Full Testimony: House Committee on Foreign Affairs Subcommittee on Western Hemisphere Hearing on Colombia’s Descent to Socialism: Assessing Gustavo Petro’s Presidency
Washington, August 10, 2023
Tags: Foreign Policy
House Committee on Foreign Affairs Subcommittee on Western Hemisphere
I want to thank Chairwoman Salazar and Ranking Member Castro for the privilege of submitting this statement into the Record of this hearing.
The United States is the destination of choice for tens of thousands of people fleeing the endemic violence and extreme poverty that characterize many Latin American countries. For years U.S. leaders have insisted that, in the long run, the best way to respond to the migration issue is by addressing the “root causes” so that people will not need to flee, but instead can remain in their countries of origin and contribute to the development of their societies. The appropriate lens, therefore, for assessing the policies of a foreign government is whether those policies protect the rights of its citizens and improve their quality of life. Gustavo Petro has not yet completed a year in office. But there is plenty to suggest that his government is in fact trying to respond to the root causes of the violence and poverty that have plagued Colombia, while embracing and respecting human rights.
I have traveled to Colombia many times over the past 22 years. I have visited Arauca, Montes de Maria, Cauca and Valle, Cali and Sumapaz. I have spent days in Cartagena and Barrancabermeja, Sucre, Putumayo, Cordoba, and Antioquia. I have had the privilege to meet in their home communities with people victimized by the armed conflict, human rights defenders, journalists, Afro-Colombian and indigenous leaders, parents who have lost children to violence, campesinos forced off their land, and women who organize to sustain their communities. They have in common their desire for peace and social justice.
As Members of this subcommittee are aware, Colombia has been ravaged by internal armed conflict for decades. The U.S. strategically supported the negotiations that produced the 2016 peace accords with the Revolutionary Armed Forces of Colombia guerrilla movement (FARC), leading to the demobilization of 13,000 FARC members, most of whom remain committed to civilian life today. The 2016 accords provided a comprehensive framework for addressing deeply rooted structural inequalities in the rural sector, which not incidentally contributed to incentivize coca production. But Colombia’s prior government, led by Ivan Duque, failed to fully implement the accords, which left the rural population at the mercy of other illegal armed actors and allowed the drug trade to continue to flourish. At the end of the Duque presidency, illegal armed groups were present throughout the country and coca leaf
production was at a record high, in spite of more than 20 years of record U.S. investment in counter-narcotics, and de facto, counter-insurgency.
The Petro government is deeply committed not only to fully implementing the 2016 accords, but to advancing peace processes with other illegal armed groups in order to consolidate peace throughout the country. The government’s plans are ambitious – they may be overly ambitious. But after a year in office, the government has held three rounds of negotiations with the last remaining major guerrilla group, the National Liberation Army (ELN), and a fourth round is scheduled to begin August 14. The UN Security Council, the European Union, the OAS, Canada, and the United Kingdom are all on board.
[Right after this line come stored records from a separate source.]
-- ==== Sys2Proof/Certificates/Slice0/Obligations.lean ====
section
/-! DEFINITION. The statements about the model, one definition each. Each docstring names the rules it formalises; what it
says of the model's own choices names the log entry. -/

open Sys2Proof Sys2Proof.Machine

/-! ## The queue, the step and the clock -/

/-- A step with a command at the front of the queue is that command on the part with the queue's rest. -/
def Obligations.StepRunsTheFrontCommand : Prop :=
  ∀ (c : Instr) (s : State), step { s with pending := c :: s.pending } = exec c s

/-- Every command in every state answers a next state and leaves the queue as it is: the spec names no stop. -/
def Obligations.EveryCommandAnswersNextAndKeepsTheQueue : Prop :=
  ∀ (c : Instr) (s : State), ∃ t, exec c s = .next t ∧ t.pending = s.pending

/-- With an empty queue one microsecond passes (log 2): part time advances in ACTIVE and WAKING alone, modulo 2^32
(R100); the sampler's measure advances in WATCH too (R44), and the counter of INIT in INIT alone. What becomes due stands in
the queue, each row exactly when it is due and nothing besides: a span that has reached its qualify time (R45), an expiry that
part time has reached (R105), the end of WAKING (R163), and the end of the table check at its limit, which is the model's
choice (R155, log 10). Nothing but the counters and the queue changes. -/
def Obligations.AMicrosecondRunsTheCounters : Prop :=
  ∀ s : State, s.pending = [] → s.inHold = false → ∃ t, step s = .next t ∧
    t = { s with partTime := t.partTime, samplerTime := t.samplerTime, initTime := t.initTime, pending := t.pending } ∧
    t.partTime = (if s.power = .active ∨ s.power = .waking then s.partTime + 1#32 else s.partTime) ∧
    t.samplerTime =
      (if s.power = .active ∨ s.power = .waking ∨ s.power = .watch then s.samplerTime + 1 else s.samplerTime) ∧
    t.initTime = (if s.power = .init then s.initTime + 1 else s.initTime) ∧
    ∀ c, c ∈ t.pending ↔
      (∃ n start, c = .qualifyTimeReached n ∧ s.sampled n = true ∧ (s.line n).span = some start ∧
        (s.source (sourceOf n)).qualify.val ≤ s.samplerTime + 1 - start) ∨
      (∃ i x, c = .timerExpiryDelivered i ∧ (s.power = .active ∨ s.power = .waking) ∧ s.timer i = some x ∧
        x.delivered = false ∧ x.reached (s.partTime + 1#32) = true) ∨
      (c = .wakingEnd ∧ s.power = .waking ∧ 20 ≤ (s.partTime + 1#32 - s.wakingSince).toNat) ∨
      (c = .tableCheck .nothing ∧ s.power = .init ∧ 48 ≤ s.initTime + 1)

/-! ## Command frames -/

/-- The frame of every host command names that command again, whoever its sender; and bytes that name a command begin with
that command's own frame, so that no two frames name one command (R135, R136, R150). -/
def Obligations.CommandFramesRoundTrip : Prop :=
  (∀ (c : Instr) (p : Port) (code : HostCode) (args : List Byte), c.hostForm = some (p, code, args) →
    ∃ bytes, encode c = some bytes ∧ bytes = frameOf code args ∧ isWholeFrame bytes = true ∧ decode p bytes = some c) ∧
  ∀ (p : Port) (bytes : List Byte) (c : Instr), decode p bytes = some c →
    ∃ code args, c.hostForm = some (p, code, args) ∧ frameOf code args <+: bytes

/-- The worked check bytes (R136): 01h 00h gives 15h, 14h 00h gives 03h; the STATUS frame and the NO_ANSWER answer as the
wire carries them; and every answer frame is the marker, the result, the length of the payload, the payload and the check
byte of the three before it (R140). -/
def Obligations.WorkedCheckBytes : Prop :=
  crc8 [0x01#8] = 0x07#8 ∧ crc8 [0x01#8, 0x00#8] = 0x15#8 ∧ crc8 [0x14#8] = 0x6C#8 ∧
    crc8 [0x14#8, 0x00#8] = 0x03#8 ∧
    (∀ p, encode (.status p) = some [0x01#8, 0x00#8, 0x15#8]) ∧
    (∀ p, decode p [0x01#8, 0x00#8, 0x15#8] = some (.status p)) ∧
    (Answer.wire ⟨0x22#8, .noAnswer, []⟩) = [0xA5#8, 0x14#8, 0x00#8, 0x03#8] ∧
    ∀ a : Answer, a.wire =
      [0xA5#8, a.result.byte, BitVec.ofNat 8 a.payload.length] ++ a.payload ++
        [crc8 ([a.result.byte, BitVec.ofNat 8 a.payload.length] ++ a.payload)]

/-! ## Status, ranking and offers -/

/-- STATUS answers the ten bytes of table A and leaves everything but the transaction as it is (R148). -/
def Obligations.StatusReportsTheSender : Prop :=
  ∀ (p : Port) (s : State), s.handsOn p (.status p) = true → s.power ≠ .dormant →
    exec (.status p) s = .next (s.answer p (some ⟨0x01#8, .ok,
      [byteOf p.val, s.power.byte, byteOf ((s.claimList p).countP (·.status == .held)),
       byteOf ((s.claimList p).countP (·.status == .retracted)), byteOf (s.queue p).records.length,
       flagsByte (s.queue p).overflow (s.offer p).changed (s.offer p).attention false] ++ timeBytes s.partTime⟩)
      false)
Surely a Colombia fully at peace is in the interests of the United States. Yet some Members of Congress are seeking to put obstacles in the path of these negotiations because Cuba is a guarantor country – as it was for the negotiations with the FARC. I am thankful that the U.S. Conference of Catholic Bishops has just come out strongly in support of Colombia’s peace process with the ELN.
On counter-narcotics, the Petro government has been clear that it will pursue a different strategy that will target large drug traffickers, money launderers, corrupt officials, and organized crime, instead of small cultivators. The government’s interest in trying something different can hardly come as a surprise. In 2020 the final report of the congressionally-mandated Western Hemisphere Drug Policy Commission found that “[w]hile Plan Colombia was a counterinsurgency success, it was a counternarcotics failure.” The war on drugs in Colombia has been costly in money and lives, and it has not produced the desired results. We should, at a minimum, remain open to the opportunity to develop a new approach with our long-standing ally.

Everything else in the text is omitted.